9

Suppose that you have a video file which pixel order has been shuffled once. That is, a random order have been defined once and applied to all frames.

Does it exist some known approach for retrieving the initial order of pixels?

I have some ideas around retrieving the initial topology by placing pixels which values are correlated in space and time closer together. I wonder if this has been studied and if efficient algorithms were published.

Also this problem can be thought of as a way to project to a 2D matrix a set of values varying in time in order to be able to apply computer vision techniques (like CNN), with the assumption that these values are indeed somehow correlated.

Ethan
  • 1,657
  • 9
  • 25
  • 39

2 Answers2

5

A general solution to this does not exist, even if we add some assumptions about the distribution of e.g. colours and shapes in the images or temporal coupling such as consecutive frames being similar.

Problem

Let $F_1,\dots,F_i$ be the $n$ original frames, each with $m$ pixels. Let $P$ be the permutation that is applied to the pixels of each frame before we get them. You can think of $P$ as the enemy's code-book.

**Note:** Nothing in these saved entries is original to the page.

/-! ## Jobs and descriptors -/

/-- Jobs from their submission to their end (R146, R149 to R158, R161, R171, R400): a submission is launched now or armed
for its instant under the next job ID; a cancelled job, and one past its deadline, is forgotten; the head of a
partition's order starts with its slots, bindings and counters; a restart runs the chain again.
An uncorrected fault leaves nothing of the attempt but its inputs: with a restart left and time for it the job waits in
RESTARTING, and without one it ends. -/
def Obligations.JobsRunRestartAndEnd : Prop :=
  (∀ (s : State) (i : Fin 16) (b : JobBody) (p : Nat), (s.session i).open_ = true → (s.session i).part = some p →
    s.glb.stage = .ready → s.resetting p = false → jobBodyBad b = false → s.submitted p < 256 → bit b.w2 27 = false →
    exec (.jobSubmit i b) s = .next (State.sendTo i (.jobReply b.w0 0 s.jobs.nextId) { s.delivered i with
      jobs := { s.jobs with
        nextId := nextJobId s.jobs.nextId
        list := s.jobs.list ++ [{
          id := s.jobs.nextId, part := p, origin := .submitted i b.w0, chainObj := b.w1, deadlineUs := fld b.w2 23 0
          budget := if bit b.w2 26 then fld b.w2 25 24 else ((s.partRec p).map (·.restart)).getD 1
          outBase := b.w3, state := .launched, launch := s.now, launchEdge := s.edge }] } })) ∧
  (∀ (s : State) (i : Fin 16) (tag job : Word) (j : Job) (sess : Nat) (g : Word), (s.session i).open_ = true →
    (s.session i).part = some j.part → s.job? job = some j → j.origin = .submitted sess g → j.state ≠ .sealing →
    ∃ t, exec (.jobCancel i tag job) s = .next t ∧
      t.jobs.list.map (·.id) = (s.jobs.list.map (·.id)).filter (· != job)) ∧
  (∀ (s : State) (job : Word) (j : Job), s.job? job = some j → j.state = .armed → j.launch ≤ s.now →
    exec (.jobLaunchInstant job) s = .next { s with
      jobs := { s.jobs with list := s.jobs.list.map fun x =>
        if x.id = job then { x with state := .launched, launchEdge := s.edge } else x } }) ∧
  (∀ (s : State) (part : Fin 8) (j : Job) (l : List Job) (o : ObjVersion) (c : Chain) (bs : List Binding),
    s.resetting part = false → s.order part = j :: l → (∀ x ∈ s.order part, s.tooWide x = false) →
    (s.tir.waits.any fun w => w.job = j.id && w.slot = 32) = false →
    s.newestOf j.part j.chainObj = some o → o.state = .sealed → parseChain o.data o.len = some c →
    c.width ≤ (s.startSlots j c).length →
    bindAll (s.bindOne j ((c.inputs.filter isAlias) ++ c.aliases).dedup) (c.inputs ++
      (((c.inputs.filter isAlias) ++ c.aliases).dedup).filter fun a => !c.inputs.contains a).dedup = .ok bs →
    s.dirUsed + (c.outputs + toBit c.log) ≤ 65536 →
    c.plateLocal + total ((s.outputsOf j c).map fun o => unitsOf (o.fixedLen.getD 0)) ≤ s.t2Free →
    ∃ t, exec (.jobStart part) s = .next t ∧ ∃ x ∈ t.jobs.list, x.id = j.id ∧ x.part = j.part ∧ x.state = .running ∧
      x.chain = c ∧ x.bound = bs ∧ x.counters = List.replicate 16 0 ∧ x.outs = s.outputsOf j c ∧
      x.slots = ((s.startSlots j c).take c.width).map fun y => { core := y.2, logical := y.1 }) ∧
  (∀ (s : State) (job : Word) (j : Job), s.job? job = some j →
    j.state = .launched ∨ j.state = .running ∨ j.state = .restarting → j.launchEdge + j.deadlineUs * 160 ≤ s.edge →
    ∃ t, exec (.jobDeadline job) s = .next t ∧ t.job? job = none ∧
      ((∀ r ∈ s.tir.requests, s.requestLate r = false) → (∀ x ∈ s.lnw.txs, s.txLate x = false) →
        t.jobs.list.map (·.id) = (s.jobs.list.map (·.id)).filter (· != job))) ∧
  (∀ (s : State) (job : Word) (j : Job), s.job? job = some j → j.state = .restarting → j.waitsForCore = none →
    (∀ x ∈ j.slots, s.restartCore j x = some x.core) →
    ∃ t, exec (.restartIssue job) s = .next t ∧ Only [.jobs, .cores] s t ∧
      ∃ x ∈ t.jobs.list, x.id = job ∧ x.state = .running ∧ x.slots = j.slots ∧ x.attempt = j.attempt) ∧
  (∀ (s : State) (job : Word) (j : Job) (e : Nat), s.job? job = some j → j.state = .sealing → j.origin = .fired e →
    (s.eth.sessions.any fun x => x.open_ && x.subscribe && x.part = some j.part) = false →
    (s.jobs.queues.getD j.part []).length < 1024 →
    ∃ t, exec (.jobSealEdge job) s = .next t ∧
      t.jobs.list.map (·.id) = (s.jobs.list.map (·.id)).filter (· != job) ∧
      t.jobs.queues = s.jobs.queues.set j.part (s.jobs.queues.getD j.part [] ++ [j.record s stOk 0])) ∧
  (∀ (s : State) (j : Job), s.job? j.id = some j → j.state = .running → j.attempt < j.budget →
    s.edge + (j.chain.wcet + 200) * 160 ≤ j.launchEdge + j.deadlineUs * 160 →
    ∃ x ∈ (s.faultJob j.id none).jobs.list, x.id = j.id ∧ x.state = .restarting ∧ x.attempt = j.attempt + 1 ∧
      x.bound.map (fun b => (b.part, b.obj, b.ver, b.data)) = j.bound.map (fun b => (b.part, b.obj, b.ver, b.data)) ∧
      x.counters = List.replicate 16 0 ∧ x.local_ = [] ∧ x.journal = {} ∧
      (∀ o ∈ x.outs, o.data = [] ∧ o.extent = 0) ∧
      ∀ y ∈ x.slots, y.next = 0 ∧ y.inFlight = [] ∧ y.records = [] ∧ y.t1 = [] ∧ y.digest = 0) ∧
  (∀ (s : State) (j : Job), s.job? j.id = some j → j.state = .running → j.budget ≤ j.attempt →
    (s.faultJob j.id none).jobs.list.map (·.id) = (s.jobs.list.map (·.id)).filter (· != j.id))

Now, as input we are receiving $P(F_1),\dots,P(F_n)$. The goal is to find the inverse permutation $Q$ to restore the images. Thus $QP=I$ is the identity map and for example $Q(P(F_1))=F_1$. Note that we do not know any of the correct frames $F_i$.

Let $Q_1,...,Q_{m!}$ be the $m!$ possible permutation functions of the $m$ pixels.

The goal is to select the unique $j\in\{1,\dots,m!\}$ so that $Q_jP=I$.

No General Solution

Under our statistical model this means selecting the $Q_j$ which maximises the likelihood that $Q_j(P(F_i))$ is drawn from the same distribution as the reference statistics for images and the temporal statistics between consecutive frames $Q_j(P(F_{i})$ and $Q_j(P(F_{i+1})$ which is our prior knowledge.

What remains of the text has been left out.